In step 328, body indications (e.g., body poses or body movements) are determined by a body indication estimation module 230 in accordance with the refined and verified locations of the key physical points. For example, the key physical points in one image may be connected to generate the body poses for one or more human bodies in the image. In another example, the key physical points in each of a plurality of images may be connected to determine a body pose for each image, and then the body poses for the same human body from a plurality of images are considered together in sequence to determine a body movement.
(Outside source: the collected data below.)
-- ==== Sys2Proof/Tests/Slice0.lean ====
section
/-! SUPPORT. Tests with results taken from spec/95_test_vectors.md and the rules' own examples, and for every
statement with hypotheses a concrete state that meets them. -/

namespace Sys2Proof.Tests

open Sys2Proof.Machine

/-! ### Small states -/

/-- The base configuration of spec/95_test_vectors.md section 2.8, with the framebuffers of its programs. -/
def base : Setup :=
  { gmode := .direct, chord := .q2q1q0, coeff := 0x8000, leds := 4, strips := 2
    prevBase := 0x1000, nextBase := 0x2000, outBase := 0x3000, gammaBase := 0x10000 }

/-- Bytes at the addresses from `a`. -/
def place (m : Memory) (a : Nat) : List Byte → Memory
  | [] => m
  | b :: bs => place (m.write a b) (a + 1) bs

/-- A 16-bit entry at an address, little-endian. -/
def entryAt (m : Memory) (a : Nat) (v : Nat) : Memory := place m a [BitVec.ofNat 8 v, BitVec.ofNat 8 (v / 256)]

/-- Entries of the DIRECT identity table at 0x10000: entry `x` of channel `ch` holds `x`. -/
def identity (m : Memory) : List (Nat × Nat) → Memory
  | [] => m
  | (ch, x) :: xs => identity (entryAt m (0x10000 + 2 * (65536 * ch + x)) x) xs

/-- Entries of an INTERP257 table at 0x10000. -/
def table257 (m : Memory) : List (Nat × Nat × Nat) → Memory
  | [] => m
  | (ch, k, v) :: xs => table257 (entryAt m (0x10000 + 2 * (257 * ch + k)) v) xs

/-- The idle block after reset, configured. -/
def idle (c : Setup) : State := { State.reset with setup := c }

/-- The block with a command in flight and the engine about to complete it. -/
def busy (i : Instr) (c : Setup) : State :=
  { State.reset with setup := c, inflight := some { cmd := i, snapshot := c }, mover := .engine }

/-- The next state, if there is one. -/
def nextOf (o : Host.Outcome State Fault Refusal) : Option State :=
  match o with
  | .next s => some s
  | .fault _ => none
  | .refused _ => none

theorem next_of_isSome {o : Host.Outcome State Fault Refusal} (h : (nextOf o).isSome = true) : ∃ t, o = .next t := by
  cases o with
  | next t => exact ⟨t, rfl⟩
  | fault r => cases h
  | refused r => cases h

/-- The little-endian word in memory. -/
def wordAt (s : State) (a : Nat) : Nat :=
  (s.mem.read a).toNat + 256 * (s.mem.read (a + 1)).toNat + 65536 * (s.mem.read (a + 2)).toNat
    + 16777216 * (s.mem.read (a + 3)).toNat

/-- The three residual entries of a pixel. -/
def residualsOf (s : State) (i : Nat) : List Byte := [0, 1, 2].map fun ch => readResidual s.residuals i ch

/-! ### Well-formedness -/

theorem test_wellFormed_refuses_wide_argument :
    ¬(Instr.encode 0x1000000).WellFormed ∧ ¬(Instr.nop 0x1000000).WellFormed ∧ ¬(Instr.sweep 0x1000000).WellFormed ∧
      ¬(Instr.sweepLed 0x1000000).WellFormed ∧ ¬(Instr.transpose 0x1000000).WellFormed := by decide

theorem test_wellFormed_accepts_widest_argument : (Instr.encode 0xFFFFFF).WellFormed := by decide

theorem test_config_refuses_no_leds :
    ¬Config.WellFormed { maxLeds := 0, busErrors := [] } ∧ Config.WellFormed { maxLeds := 1, busErrors := [] } := by decide

/-! ### Decoding: words written out from R62, R67 (ARG in [31:8], RSV in [7:4], OP in [3:0]) -/

theorem test_decode_nop : decode 0b00000000_00000000_00000000_0000_0000#32 = .ok (.nop 0) := by decide
theorem test_decode_sweep : decode 0b00000000_00000000_00000000_0000_0001#32 = .ok (.sweep 0) := by decide
theorem test_decode_sweepLed : decode 0b00000000_00000000_00000101_0000_0010#32 = .ok (.sweepLed 5) := by decide
theorem test_decode_encode : decode 0b00000000_00000001_00100011_0000_0011#32 = .ok (.encode 0x123) := by decide
theorem test_decode_transpose : decode 0b00000000_00000000_00000000_0000_0100#32 = .ok (.transpose 0) := by decide
theorem test_decode_top_argument_bit : decode 0b10000000_00000000_00000000_0000_0011#32 = .ok (.encode 0x800000) := by decide
theorem test_decode_illegal :
    decode 0x00000015 = .error .illegalCmd ∧ decode 0x00000014 = .error .illegalCmd ∧
      decode 0x00000005 = .error .illegalCmd ∧ decode 0x0000000F = .error .illegalCmd := by decide
theorem test_encode_words :
    encode (.nop 0) = 0x00000000 ∧ encode (.sweep 0) = 0x00000001 ∧ encode (.sweepLed 5) = 0x00000502 ∧
      encode (.encode 0x123) = 0x00012303 ∧ encode (.transpose 0) = 0x00000004 := by decide

/-! ### The data path (sections 2.2 to 2.5 of the vectors) -/

/-- BL2 to BL4. -/
theorem test_blend :
    blend 0x00001 0xFF 0x00 = 0xFFFE ∧ blend 0x08000 0x00 0xFF = 0x7FFF ∧ blend 0x08000 0x10 0x20 = 0x1818 ∧
      blend 0x0FFFF 0x10 0x20 = 0x201F ∧ blend 0x10000 0x00 0xFF = 0xFFFF := by decide

/-- GM5, GM7, GM8. -/
theorem test_interpolate :
    interpolate 0x8000 0x8100 0x80 = 0x8080 ∧ interpolate 0xFF00 0xFFFF 0xFF = 0xFFFE ∧
      interpolate 0x2D41 0x2E25 0x80 = 0x2DB3 := by decide

/-- QT3 to QT8. -/
theorem test_quantise :
    quantise 0x00FF 0x01 = (0x01, 0x00) ∧ quantise 0x8080 0x80 = (0x81, 0x00) ∧ quantise 0xFF00 0xFF = (0xFF, 0xFF) ∧
      quantise 0xFF01 0xFF = (0xFF, 0xFF) ∧ quantise 0xFFFF 0xFF = (0xFF, 0xFF) ∧
      quantise 0xFFFF 0x00 = (0xFF, 0xFF) := by decide

/-- PK0 to PK5. -/
theorem test_pack :
    pack .q2q1q0 0x11 0x22 0x33 = 0x332211 ∧ pack .q1q0q2 0x11 0x22 0x33 = 0x221133 ∧
      pack .q0q1q2 0x11 0x22 0x33 = 0x112233 ∧ pack .q0q2q1 0x11 0x22 0x33 = 0x113322 ∧
      pack .q1q2q0 0x11 0x22 0x33 = 0x223311 ∧ pack .q2q0q1 0x11 0x22 0x33 = 0x331122 := by decide

/-! ### The commands, one step each -/

/-- AC17: NOP needs no legal configuration. -/
theorem test_nop_accepted :
    (nextOf (step (State.reset.withFetchWord 32 0))).map (fun s => (s.busy, s.status.err)) = some (true, false) := by
  decide

/-- R99: NOP from idle with DONE = 1 leaves DONE = 1 and BUSY = 0. -/
theorem test_nop_completes :
    (nextOf (step (busy (.nop 7) Setup.reset))).map State.statusWord = some 0x00000002 := by decide

/-- TX5. -/
def wordsTX5 : Vector Colour 8 :=
  #v[0x123456, 0xABCDEF, 0x000000, 0xFFFFFF, 0x000001, 0x800000, 0x0F0F0F, 0xF0F0F0]

theorem test_transpose_eight :
    (nextOf (step { busy (.transpose 0) { base with strips := 8 } with xin := wordsTX5 })).map State.xout =
      some #v[0x898A88AA, 0x4A4B484A, 0x89898A8A, 0x4A484B4A, 0x898A8B8A, 0x5A4B4B4A] := by decide +kernel

/-- TX6. -/
theorem test_transpose_three :
    (nextOf (step { busy (.transpose 0) { base with strips := 3 } with xin := wordsTX5 })).map State.xout =
      some #v[0x01020002, 0x02030002, 0x01010202, 0x02000302, 0x01020302, 0x02030302] := by decide +kernel

/-- The configuration and memory of EN1. -/
def setupEN1 : Setup := { base with coeff := 0 }
def memEN1 : Memory :=
  identity (place (place [] 0x1000 [0x00, 0x80, 0xFF]) 0x2000 [0xFF, 0xFF, 0xFF]) [(0, 0), (1, 0x8080), (2, 0xFFFF)]

/-- EN1b: the second encoding, with a carry in channel 1 and saturation in channel 2. -/
theorem test_encode_direct :
    (nextOf (step { busy (.encode 0) setupEN1 with mem := memEN1, residuals := place [] 0 [0x00, 0x80, 0xFF] })).map
      (fun s => (s.result, residualsOf s 0)) = some (0xFF8100, [0x00, 0x00, 0xFF]) := by decide +kernel

/-- EN3, with the entries of the gamma-2.5 table of section 2.3. -/
def memEN3 : Memory :=
  table257 (place [] 0x1000 [0x80, 0x40, 0x12])
    [(0, 0x80, 0x2D41), (0, 0x81, 0x2E25), (1, 0x40, 0x0800), (1, 0x41, 0x0851), (2, 0x12, 0x0056), (2, 0x13, 0x0062)]

theorem test_encode_interp257 :
    (nextOf (step { busy (.encode 0) { setupEN1 with gmode := .interp257 } with mem := memEN3 })).map
      (fun s => (s.result, residualsOf s 0)) = some (0x00082D, [0xB3, 0x14, 0x56]) := by decide +kernel

/-- The configuration and memory of P2. -/
def setupP2 : Setup := { base with chord := .q1q0q2, leds := 2 }
def memP2 : Memory :=
  identity
    (place
      (place [] 0x1000 [0x12, 0x34, 0x56, 0xFF, 0x00, 0x80, 0x01, 0x02, 0x03, 0x00, 0x00, 0x00])
      0x2000 [0x12, 0x34, 0x56, 0x00, 0xFF, 0x80, 0xFF, 0xFF, 0xFF, 0x80, 0x80, 0x80])
    [(0, 0x1212), (0, 0x7FFF), (0, 0x8080), (0, 0x4040), (1, 0x3434), (1, 0x7FFF), (1, 0x8100), (1, 0x4040),
      (2, 0x5656), (2, 0x8080), (2, 0x8181), (2, 0x4040)]

/-- P2, the first sweep: the draw buffer and the residuals. -/
theorem test_sweep_draw_buffer :
    (nextOf (step { busy (.sweep 0) setupP2 with mem := memP2 })).map
        (fun s => ([0, 1, 2, 3, 4, 5, 6, 7, 8, 9, 10, 11, 12].map fun j => wordAt s (0x3000 + 4 * j))) =
      some [0x01010002, 0x02000100, 0x01000002, 0x00010000, 0x01000102, 0x02010100,
        0x01010300, 0x01010101, 0x01010300, 0x01010101, 0x00000201, 0x00000000, 0x00000000] := by decide +kernel

theorem test_sweep_residuals :
    (nextOf (step { busy (.sweep 0) setupP2 with mem := memP2 })).map
        (fun s => ([0, 1, 2, 3, 4].map (residualsOf s), s.statusWord)) =
      some ([[0x12, 0x34, 0x56], [0xFF, 0xFF, 0x80], [0x80, 0x00, 0x81], [0x40, 0x40, 0x40], [0, 0, 0]], 0x00000002) := by
  decide +kernel

/-- P4, the step with `c = 0x4000`. -/
theorem test_sweepLed_interp257 :
    (nextOf (step
        { busy (.sweepLed 0) { base with gmode := .interp257, coeff := 0x4000, leds := 1, strips := 1 } with
          mem := table257 (place [] 0x2000 [0xFF, 0xFF, 0xFF])
            [(0, 0x3F, 0x3F00), (0, 0x40, 0x4000), (1, 0x3F, 0x3F00), (1, 0x40, 0x4000), (2, 0x3F, 0x3F00),
              (2, 0x40, 0x4000)] })).map
        (fun s => ([0, 1, 2, 3, 4, 5].map fun j => wordAt s (0x3000 + 4 * j), residualsOf s 0)) =
      some ([0x01010000, 0x01010101, 0x01010000, 0x01010101, 0x01010000, 0x01010101], [0xFF, 0xFF, 0xFF]) := by
  decide +kernel

/-- P2's LED 1 alone: only its 24 bytes are written (R98's example). -/
theorem test_sweepLed_writes_its_group_only :
    (nextOf (step { busy (.sweepLed 1) setupP2 with mem := memP2 })).map
        (fun s => ([0, 5, 6, 7, 8, 9, 10, 11, 12].map fun j => wordAt s (0x3000 + 4 * j))) =
      some [0, 0, 0x01010300, 0x01010101, 0x01010300, 0x01010101, 0x00000201, 0x00000000, 0] := by decide +kernel

/-! ### The register port (section 2.9 of the vectors) -/

/-- What a register reads after one step from a state. -/
def readAfter (s : State) (off : BitVec 8) : Option Word := (nextOf (step s)).map (windowValue off)

/-- CR1 to CR6. -/
theorem test_register_writes :
    readAfter { State.reset with schedule := [.write 0x08 0x74] } 0x08 = some 0x04 ∧
      readAfter { State.reset with schedule := [.write 0x08 0x57] } 0x08 = some 0x57 ∧
      readAfter { State.reset with schedule := [.write 0x40 0xFF123456] } 0x40 = some 0x00123456 ∧
      readAfter { State.reset with schedule := [.write 0x14 0xFFFFFFFF] } 0x14 = some 0x0001FFFF ∧
      readAfter { State.reset with schedule := [.write 0x18 0x12345678] } 0x18 = some 0x00005678 ∧
      readAfter { State.reset with schedule := [.write 0x1C 0xFF] } 0x1C = some 0x0000000F := by decide

/-- CR7, CR8: what a write of STATUS clears. -/
theorem test_status_writes :
    readAfter
        { State.reset with
          status := { done := true, err := true, errOvf := false, errCode := .cfgStrips }
          schedule := [.write 0x0C 0x2] } 0x0C = some 0x00000304 ∧
      readAfter
        { State.reset with
          status := { done := true, err := true, errOvf := true, errCode := .cfgStrips }
          schedule := [.write 0x0C 0x4] } 0x0C = some 0x00000002 := by decide

/-- CR9, CR10: what a write does while BUSY. -/
theorem test_writes_while_busy :
    readAfter { busy (.nop 0) base with schedule := [.write 0x14 0x100] } 0x14 = some 0x8000 ∧
      readAfter { busy (.nop 0) base with schedule := [.write 0x08 0x17] } 0x08 = some 0x03 := by decide

/-- CR11 to CR13. -/
theorem test_constant_registers :
    windowValue 0x10 State.reset = 0 ∧ windowValue 0x34 State.reset = 0 ∧
      windowValue 0x00 State.reset = 0x46434C31 ∧ windowValue 0x04 State.reset = 0x08380040 := by decide

/-- R19: a misaligned access is refused. -/
theorem test_misaligned_access_is_refused :
    step { State.reset with schedule := [.read 0x0D] } = .refused .misalignedAccess ∧
      step { State.reset with schedule := [.write 0x17 5] } = .refused .misalignedAccess := ⟨rfl, rfl⟩

/-- P3 lines 2 to 5: CFG_STRIPS first, then ERR_OVF beside the kept code. -/
theorem test_errors_are_kept :
    readAfter { State.reset with schedule := [.write 0x10 0x00000001] } 0x0C = some 0x00000304 ∧
      readAfter
        { State.reset with
          status := { done := false, err := true, errOvf := false, errCode := .cfgStrips }
          schedule := [.write 0x10 0x00000015] } 0x0C = some 0x0000030C := by decide

/-! ### Witnesses: concrete states that meet the hypotheses of each statement, at the boundaries of its clauses -/

/-- The legal configuration for every command, in the small format of the gamma table. -/
def small : Setup := { base with gmode := .interp257, coeff := 0x10000 }

theorem small_legal :
    small.legalFor Config.initial (.sweep 0) ∧ small.legalFor Config.initial (.sweepLed 0) ∧
      small.legalFor Config.initial (.sweepLed 3) ∧ small.legalFor Config.initial (.encode 0) ∧
      small.legalFor Config.initial (.encode 7) ∧ small.legalFor Config.initial (.transpose 0) ∧
      small.legalFor Config.initial (.nop 0) := by
  simp only [Setup.legalFor]; decide

theorem small_apart : small.RegionsApart small.outBase (24 * small.leds.toNat) := by
  refine ⟨by decide, fun k hk => ?_⟩
  have hk : k < 1542 := hk
  refine decide_eq_false (show ¬(0x10000#32 + BitVec.ofNat 32 k - 0x3000#32).toNat < 96 from ?_)
  bv_omega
In step 330, operation instructions are determined by an operation instruction generation module 232 based on the body indications determined in step 328. The operation instructions may be generated in accordance with predefined criteria associated with the identified indications. In some embodiments, predefined relationships between human body indications and corresponding operation instructions (e.g., body indication—operation instruction rules 242 stored in memory 212) may be preset and used for operating UAV 102 and/or imaging sensor 107 on-board UAV 102. In some embodiments, body indications may be used as triggering instructions to operate UAV 102. Triggering instructions may include performing actions in response to detecting body indications that are predefined to be associated with the actions. In one example, waving arm(s) above shoulder(s) may be associated with designating the person as an operator. In another example, uplifting both arms may be associated with landing UAV 102 on the ground. In yet another example, detecting certain actions (e.g., jumping up, saying “cheese,” etc.) toward imaging sensor 107 may be associated with taking snapshot(s) or video of the person performing the actions. In yet another example, detecting certain hand gestures (e.g., finger snapping, hand waving, etc.) may be associated with automatically and autonomously adjusting one or more parameters of imaging sensor 107 to switch between different aerial photography modes (e.g., stored in UAV control data 246 and aerial photography control data 248). The aerial photography modes may include, but are not limited to, snapshot mode, short video mode, slow-motion video mode, “QuickShots” mode (which further including sub-modes such as flying UAV backward and upward with camera facing toward the identified operator, circling UAV around operator, automatically adjusting UAV and camera to take panorama view including an environment surrounding the operator, etc.). In some embodiments, with regard to triggering instructions, only body indication—operation instruction rules 242 are used, but characteristics (e.g., direction, magnitude, or speed) of human body indications are not particularly tracked to generate respective operation instructions with corresponding parameters (e.g., direction, magnitude, or speed of UAV command).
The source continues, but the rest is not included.